MBA Chart of the Week: Year-to-Date Net Change in Bank Holdings of Multifamily, Commercial Property Loans

 

The Federal Deposit Insurance Corp. will soon release its Quarterly Banking Profile showing how the balance sheets of banks changed over the course of the second quarter.   

Those data are likely to show a continuation in the strong growth in banks’ holdings of multifamily and commercial mortgages, with increases of each running at or near record paces. But even more recent data from the Federal Reserve Board in this week’s chart indicates that we may already be on to the next chapter of the story.  

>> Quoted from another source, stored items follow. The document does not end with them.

theorem rcpVal_encloses (y : Bool) {m' : Nat} (e' : Int) (hm' : m' ≠ 0) :
    Encloses (rcpVal (.fin y m' e')).1 y (fun v => v) (1 / ((m' : ℚ) * 2 ^ e')) ∧ (rcpVal (.fin y m' e')).2 = 0 := by
  have h := divVal_encloses false y 0 e' one_ne_zero hm'
  rw [Bool.false_bne, Nat.cast_one, zpow_zero, mul_one] at h
  exact h

/-! Roots. -/

/-- Bit by bit from a start below the root, the integer square root. -/
theorem isqrtFrom_bounds (n b r : Nat) (h1 : r * r ≤ n) (h2 : n < (r + 2 ^ b) * (r + 2 ^ b)) :
    isqrtFrom n b r * isqrtFrom n b r ≤ n ∧ n < (isqrtFrom n b r + 1) * (isqrtFrom n b r + 1) := by
  induction b generalizing r with
  | zero => exact ⟨h1, by simpa [isqrtFrom] using h2⟩
  | succ b ih =>
    rw [isqrtFrom]
    split_ifs with h
    · refine ih _ h ?_
      rwa [add_assoc, ← two_mul, ← pow_succ']
    · exact ih _ h1 (not_le.mp h)

theorem isqrt_eq_sqrt (n : Nat) : isqrt n = Nat.sqrt n := by
  have h : n < 2 ^ (Nat.log2 n / 2 + 1) * 2 ^ (Nat.log2 n / 2 + 1) := calc
    n < 2 ^ (Nat.log2 n + 1) := Nat.lt_log2_self
    _ ≤ 2 ^ (Nat.log2 n / 2 + 1 + (Nat.log2 n / 2 + 1)) := Nat.pow_le_pow_right two_pos (by omega)
    _ = _ := pow_add 2 _ _
  have := isqrtFrom_bounds n (Nat.log2 n / 2 + 1) 0 (Nat.zero_le n) (by simpa using h)
  exact Nat.eq_sqrt.mpr this

theorem le_isqrt {n j : Nat} (h : 2 ^ (2 * j) ≤ n) : 2 ^ j ≤ isqrt n := by
  rw [isqrt_eq_sqrt, Nat.le_sqrt, ← pow_add, ← two_mul]
  exact h

theorem isqrt_mul_le (n : Nat) : isqrt n * isqrt n ≤ n := by
  rw [isqrt_eq_sqrt]; exact Nat.sqrt_le n

theorem lt_succ_isqrt_mul (n : Nat) : n < (isqrt n + 1) * (isqrt n + 1) := by
  rw [isqrt_eq_sqrt]; exact Nat.lt_succ_sqrt n

theorem sq_mul_zpow_half (a : ℚ) {j : Int} (h : j % 2 = 0) : a * 2 ^ (j / 2) * (a * 2 ^ (j / 2)) = a * a * 2 ^ j := by
  have : (2 : ℚ) ^ j = 2 ^ (j / 2) * 2 ^ (j / 2) := by rw [← two_zpow_add]; congr 1; omega
  rw [this]; ring

theorem sqrtFin_eq (m : Nat) (e : Int) : sqrtFin m e =
    if isqrt (m * 2 ^ (170 + (e % 2).toNat)) * isqrt (m * 2 ^ (170 + (e % 2).toNat)) = m * 2 ^ (170 + (e % 2).toNat) then
      Exact.of (Val.mk false (isqrt (m * 2 ^ (170 + (e % 2).toNat))) ((e - (170 + (e % 2).toNat : Nat)) / 2))
    else ⟨.fin false (isqrt (m * 2 ^ (170 + (e % 2).toNat))) ((e - (170 + (e % 2).toNat : Nat)) / 2), true⟩ := rfl

theorem sqrtFin_encloses {m : Nat} (hm : m ≠ 0) (e : Int) : Encloses (sqrtFin m e) false (fun v => v * v) ((m : ℚ) * 2 ^ e) := by
  rw [sqrtFin_eq]
  have hk : (e - (170 + (e % 2).toNat : Nat)) % 2 = 0 := by omega
  have hk' : 170 ≤ 170 + (e % 2).toNat := by omega
  generalize 170 + (e % 2).toNat = k at *
  have hr : (m : ℚ) * 2 ^ e = ((m * 2 ^ k : Nat) : ℚ) * 2 ^ (e - k) := by
    push_cast
    rw [two_zpow_sub, zpow_natCast]
    field_simp
  have hu := two_zpow_pos (e - k)
  have hbig : 2 ^ 85 ≤ isqrt (m * 2 ^ k) := le_isqrt (calc
    2 ^ 170 ≤ 1 * 2 ^ k := by rw [one_mul]; exact Nat.pow_le_pow_right two_pos hk'
    _ ≤ m * 2 ^ k := Nat.mul_le_mul_right _ (Nat.pos_of_ne_zero hm))
  have h1 := isqrt_mul_le (m * 2 ^ k)
  have h2 := lt_succ_isqrt_mul (m * 2 ^ k)
  rw [hr]
  generalize m * 2 ^ k = n at *
  generalize isqrt n = r at *
  split_ifs with h
  · refine encloses_mk _ (by omega) ?_
    rw [sq_mul_zpow_half _ hk, ← h]
    push_cast
    rfl
  · refine encloses_more _ (by omega) ?_ ?_ <;> rw [sq_mul_zpow_half _ hk] <;> refine mul_lt_mul_of_pos_right ?_ hu
    · exact_mod_cast lt_of_le_of_ne h1 h
    · exact_mod_cast h2

theorem rsqrtVal_fin (m : Nat) (e : Int) : (rsqrtVal (.fin false m e)).1 =
    if 2 ^ (2 * (Nat.log2 m + 90) + (e % 2).toNat) / m * m = 2 ^ (2 * (Nat.log2 m + 90) + (e % 2).toNat) &&
        isqrt (2 ^ (2 * (Nat.log2 m + 90) + (e % 2).toNat) / m) * isqrt (2 ^ (2 * (Nat.log2 m + 90) + (e % 2).toNat) / m) =
          2 ^ (2 * (Nat.log2 m + 90) + (e % 2).toNat) / m then
      Exact.of (Val.mk false (isqrt (2 ^ (2 * (Nat.log2 m + 90) + (e % 2).toNat) / m)) (-((e + (2 * (Nat.log2 m + 90) + (e % 2).toNat : Nat)) / 2)))
    else ⟨.fin false (isqrt (2 ^ (2 * (Nat.log2 m + 90) + (e % 2).toNat) / m)) (-((e + (2 * (Nat.log2 m + 90) + (e % 2).toNat : Nat)) / 2)), true⟩ := by
  unfold rsqrtVal
  dsimp only
  rw [if_neg (by simp)]
  split_ifs <;> rfl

Through the second quarter, banks’ holdings of multifamily mortgages had grown by $18 billion, roughly on pace with last year’s record rate. The $55 billion first-half increase in banks’ holdings of mortgages secured by other commercial property types was roughly 50 percent faster than the 2015 pace. But that may be old news.   

Over the past three weeks–starting the week of July 20 and continuing at least through August 10–commercial banks have been reducing their aggregate holdings of multifamily mortgages. The three-week, $1.3 billion decline is a small fraction of their overall holdings, but the reversal from growing to shrinking portfolios is noteworthy.  

As we noted in our March Datanote (https://www.mba.org/2016-press-releases/march/mba-releases-research-datanote-on-sources-of-commercial-and-multifamily-mortgage-financing), this year’s regulatory pressures have the potential to affect the availability of commercial and multifamily mortgage financing. The current decline in bank multifamily lending may be a key early indicator of that starting to happen.